Conversely, if TransCanada makes major missteps – and it has already made one minor one – it could jeopardize the industry's ability to add more delivery capacity and throttle the growth potential of the oil sands. No pressure.

TransCanada submitted its 30,000-page application for the project to the National Energy Board last week. The company wants to repurpose an underutilized natural-gas pipeline running from Alberta to eastern Ontario, add new pipeline in Quebec and New Brunswick, and build two marine facilities, one near Quebec City and one in Saint John, where the diluted bitumen could be loaded onto tankers destined for new markets in Europe and the U.S. The $12-billion pipeline would move 1.1 million barrels a day, some for export but much of it to east coast refineries. Those refineries currently depend on imported oil.

The project has the support of the leaders of the three main federal parties, which is more than can be said of most other pipeline proposals. But it is also facing fierce resistance from environmental groups that want oil-sands carbon to stay in the ground forever, and which are also concerned about the risk of tanker spills in the Bay of Fundy and the St.
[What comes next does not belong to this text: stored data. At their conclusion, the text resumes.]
-- ==== Sys2Proof/Syntax.lean ====
section
/-! DEFINITION. The commands of the block: one constructor per row of spec/opcode_table.json, with what the outside supplies at that
event as its operands. A position that the manual fixes is no operand; an instant that it leaves to the outside is a tick count of
the epoch in progress. -/

namespace Sys2Proof

/-- The pins and the sensor that a start samples in its third phase (R201). -/
structure StartSamples where
  /-- the HEAD pin reads high (R64) -/
  head : Bool
  /-- the EV0 pin reads high (R115) -/
  ev0 : Bool
  /-- the EV1 pin reads high (R115) -/
  ev1 : Bool
  /-- the oscillator temperature sensor, in m°C (R21) -/
  oscTemp : Int
deriving DecidableEq, Repr

/-- The operations and events of the table. -/
inductive Instr where
  /-- OWN_BOUNDARY (R1): the count reaches the length fixed for the epoch; the oscillator temperature reads `oscTemp`. -/
  | ownBoundary (oscTemp : Int)
  /-- REFERENCE_EDGE (R4) at `tick`; `oscTemp` is read and `others` (the MARK pair is asserted by other stations) is tested if the
  edge is stepped to. -/
  | referenceEdge (tick : Nat) (oscTemp : Int) (others : Bool)
  /-- REFERENCE_WINDOW_END (R8), 1,000 ticks after a boundary. -/
  | referenceWindowEnd
  /-- MARK_RISE (R27) at `tick`. -/
  | markRise (tick : Nat)
  /-- LEADER_PULSE (R27): the pair releases at `tick`, within 2 ms of the rise; `oscTemp` is read if the pulse is stepped to. -/
  | leaderPulse (tick : Nat) (oscTemp : Int)
  /-- FALLBACK_PULSE (R27), 2 ms after the rise; `oscTemp` and `others` as for a reference edge. -/
  | fallbackPulse (oscTemp : Int) (others : Bool)
  /-- MARK_ABSENT (R29): the watch closes at +12 ms. -/
  | markAbsent
  /-- LEADER_MARK_END (R30), 1 ms after the boundary. -/
  | leaderMarkEnd
  /-- FALLBACK_MARK (R33): the +5 ms position. -/
  | fallbackMark
  /-- FALLBACK_MARK_END (R33), 3 ms after the rise of the own fallback mark. -/
  | fallbackMarkEnd
  /-- OWN_SLOT_START (R48): the start of the slot of the own number. -/
  | ownSlotStart
  /-- SLOT_START (R53): the start of the slot `slot`. -/
  | slotStart (slot : Station)
  /-- HUNT_TIMEOUT (R53), 5 ms after the start of the slot being hunted. -/
  | huntTimeout
  /-- FRAMING_FAULT (R54): `cells` are the levels of the DATA pair at the centres of the cells read since the last command, the last of
  them the one that shows the fault. -/
  | framingFault (cells : List Bool)
  /-- FRAME_RECEIVED (R55): `cells` are the levels at the centres of the cells read since the last command, up to the last expected one. -/
  | frameReceived (cells : List Bool)
  /-- SLOT_END (R56). -/
  | slotEnd
  /-- TRANSMISSION_COMPLETE (R49): the last cell of the own frame reads back matching. -/
  | transmissionComplete
  /-- COLLIDED (R49): the read-back of cell `cell` of the own frame does not match. -/
  | collided (cell : Nat)
  /-- SUMMARY_WINDOW (R59): 830 ms; other stations assert the DATA pair at that instant or, if it is not said, do not. -/
  | summaryWindow (others : Bool := false)
  /-- SUMMARY_OR_READ (R61): what other stations drive at the centres of cells 1 to 4, and whether they assert the stop cell's. -/
  | summaryOrRead (bits : SummarySet) (stopAsserted : Bool)
  /-- SUMMARY_HUNT_END (R61): 832 ms. -/
  | summaryHuntEnd
  /-- ROW_CLOSE (R87): 900 ms. -/
  | rowClose
  /-- CHAIN_WORD_SEND (R65): 950 ms. -/
  | chainWordSend
  /-- CHAIN_WORD_RECEIVED (R66, R67): CHIN rises at `rise`, against the own boundary of the epoch in progress, and reads `asserted` at the
  centre of the start cell; `cells` are its levels at the centres of the cells after it that have been read since. While a word is being
  read, `cells` carry it on, and the other two operands say nothing. -/
  | chainWordReceived (rise : Int) (asserted : Bool) (cells : List Bool)
  /-- CONVERSION (R103): channel `channel` makes conversion `k` of the epoch; the converter delivers `raw`, a signed 24-bit count. -/
  | conversion (channel : Channel) (k : Fin 64) (raw : BitVec 24)
  /-- FILTERED_LEVEL_CHANGE (R115): the pin of input `input` has held the level `high` for 5 ms. -/
  | filteredLevelChange (input : Fin 2) (high : Bool)
  /-- ARCHIVE_WRITE_START (R163). -/
  | archiveWriteStart
  /-- ARCHIVE_WRITE_COMPLETE (R166). -/
  | archiveWriteComplete
  /-- TRANSACTION_BEGIN (R177): select goes low. -/
  | transactionBegin
  /-- UNKNOWN_COMMAND (R177): the command byte is `code`. -/
  | unknownCommand (code : Byte)
  /-- TRANSACTION_END (R179): select goes high; `edges` rising edges of clock came since it went low. -/
  | transactionEnd (edges : Nat)
  /-- READ STATUS (R181). -/
  | readStatus
  /-- STATUS_RESULT_CLOCKED (R180): the status image's last byte has been clocked out in full. -/
  | statusResultClocked
  /-- SEEK (R171): `bits` are the argument bits sampled on data in since the last command, in the order sampled (R176, R177). -/
  | seek (bits : List Bool)
  /-- READ ENTRIES (R172). -/
  | readEntries
  /-- ENTRY_IMAGE (R172): `bytes` bytes have been clocked out since the last command, of the lead bytes and of one entry image, which is
  formed when its first byte is due and done at its last; if it is not said, as many as both have. -/
  | entryImage (bytes : Nat := 63)
  /-- RELEASE (R169); `bits` as for SEEK. -/
  | release (bits : List Bool)
  /-- READ ROW (R90); `bits` as for SEEK. -/
  | readRow (bits : List Bool)
  /-- READ ROSTER (R182). -/
  | readRoster
  /-- READ CHANNEL STATE (R183). -/
  | readChannelState
  /-- READ DRIFT TABLE (R182). -/
  | readDriftTable
  /-- READ SETUP (R182). -/
  | readSetup
  /-- CLEAR NOTICES (R189); `bits` as for SEEK. -/
  | clearNotices (bits : List Bool)
  /-- SET LABEL (R19); `bits` as for SEEK. -/
  | setLabel (bits : List Bool)
  /-- CLEAR DRIFT TABLE (R23). -/
  | clearDriftTable
  /-- PIPELINE RESTART (R130). -/
  | pipelineRestart
  /-- STATION RESTART (R186). -/
  | stationRestart
  /-- PROGRAM SETUP (R198): the SETUP-ENABLE pin reads `enable`; `bits` as for SEEK. -/
  | programSetup (enable : Bool) (bits : List Bool)
  /-- SETUP_WRITE_COMPLETE (R199). -/
  | setupWriteComplete
  /-- POWER_ON (R200). -/
  | powerOn
  /-- POWER_LOSS (R167). -/
  | powerLoss
  /-- RESET_ASSERT (R200). -/
  | resetAssert
  /-- RESET_RELEASE (R200). -/
  | resetRelease
  /-- RESTART_START (R186): the start that STATION RESTART ordered begins. -/
  | restartStart
  /-- START_COMPLETE (R201): the samples taken, every block takes its start values and the first own boundary occurs. -/
  | startComplete (samples : StartSamples)
  /-- MARK_PAIR_RELEASE (R27): the pair releases after a fallback pulse. -/
  | markPairRelease
  /-- FRAME_FIRST_RISE (R53): the DATA pair rises at `tick`, and at the centre of the start cell it reads `asserted`. -/
  | frameFirstRise (tick : Nat) (asserted : Bool)
  /-- SUMMARY_WINDOW_RISE (R61): the DATA pair rises at `tick`, and at the centre of the start cell other stations assert it or not. -/
  | summaryWindowRise (tick : Nat) (asserted : Bool)
  /-- SUMMARY_WINDOW_END (R59). -/
  | summaryWindowEnd
  /-- CHAIN_WORD_END (R65). -/
  | chainWordEnd
deriving DecidableEq, Repr

end Sys2Proof
end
Lawrence River. TransCanada has already had its wrist slapped in a Quebec court for beginning work on the St. Lawrence River port without taking proper precautions to protect a nearby beluga whale calving ground.

That's a big mistake. TransCanada, which is also behind the contentious Keystone pipeline proposal through the U.S., is to a fair degree carrying a the future of the oil sands on its shoulders. Alberta's oil industry is one of this country's major economic drivers; the capacity to extract oil is there, more is being built, and that oil has to move somehow. Moving it by pipe is the least dangerous, most logical way. If it wins approval, TransCanada must deliver on its promises in a responsible and conscientious fashion.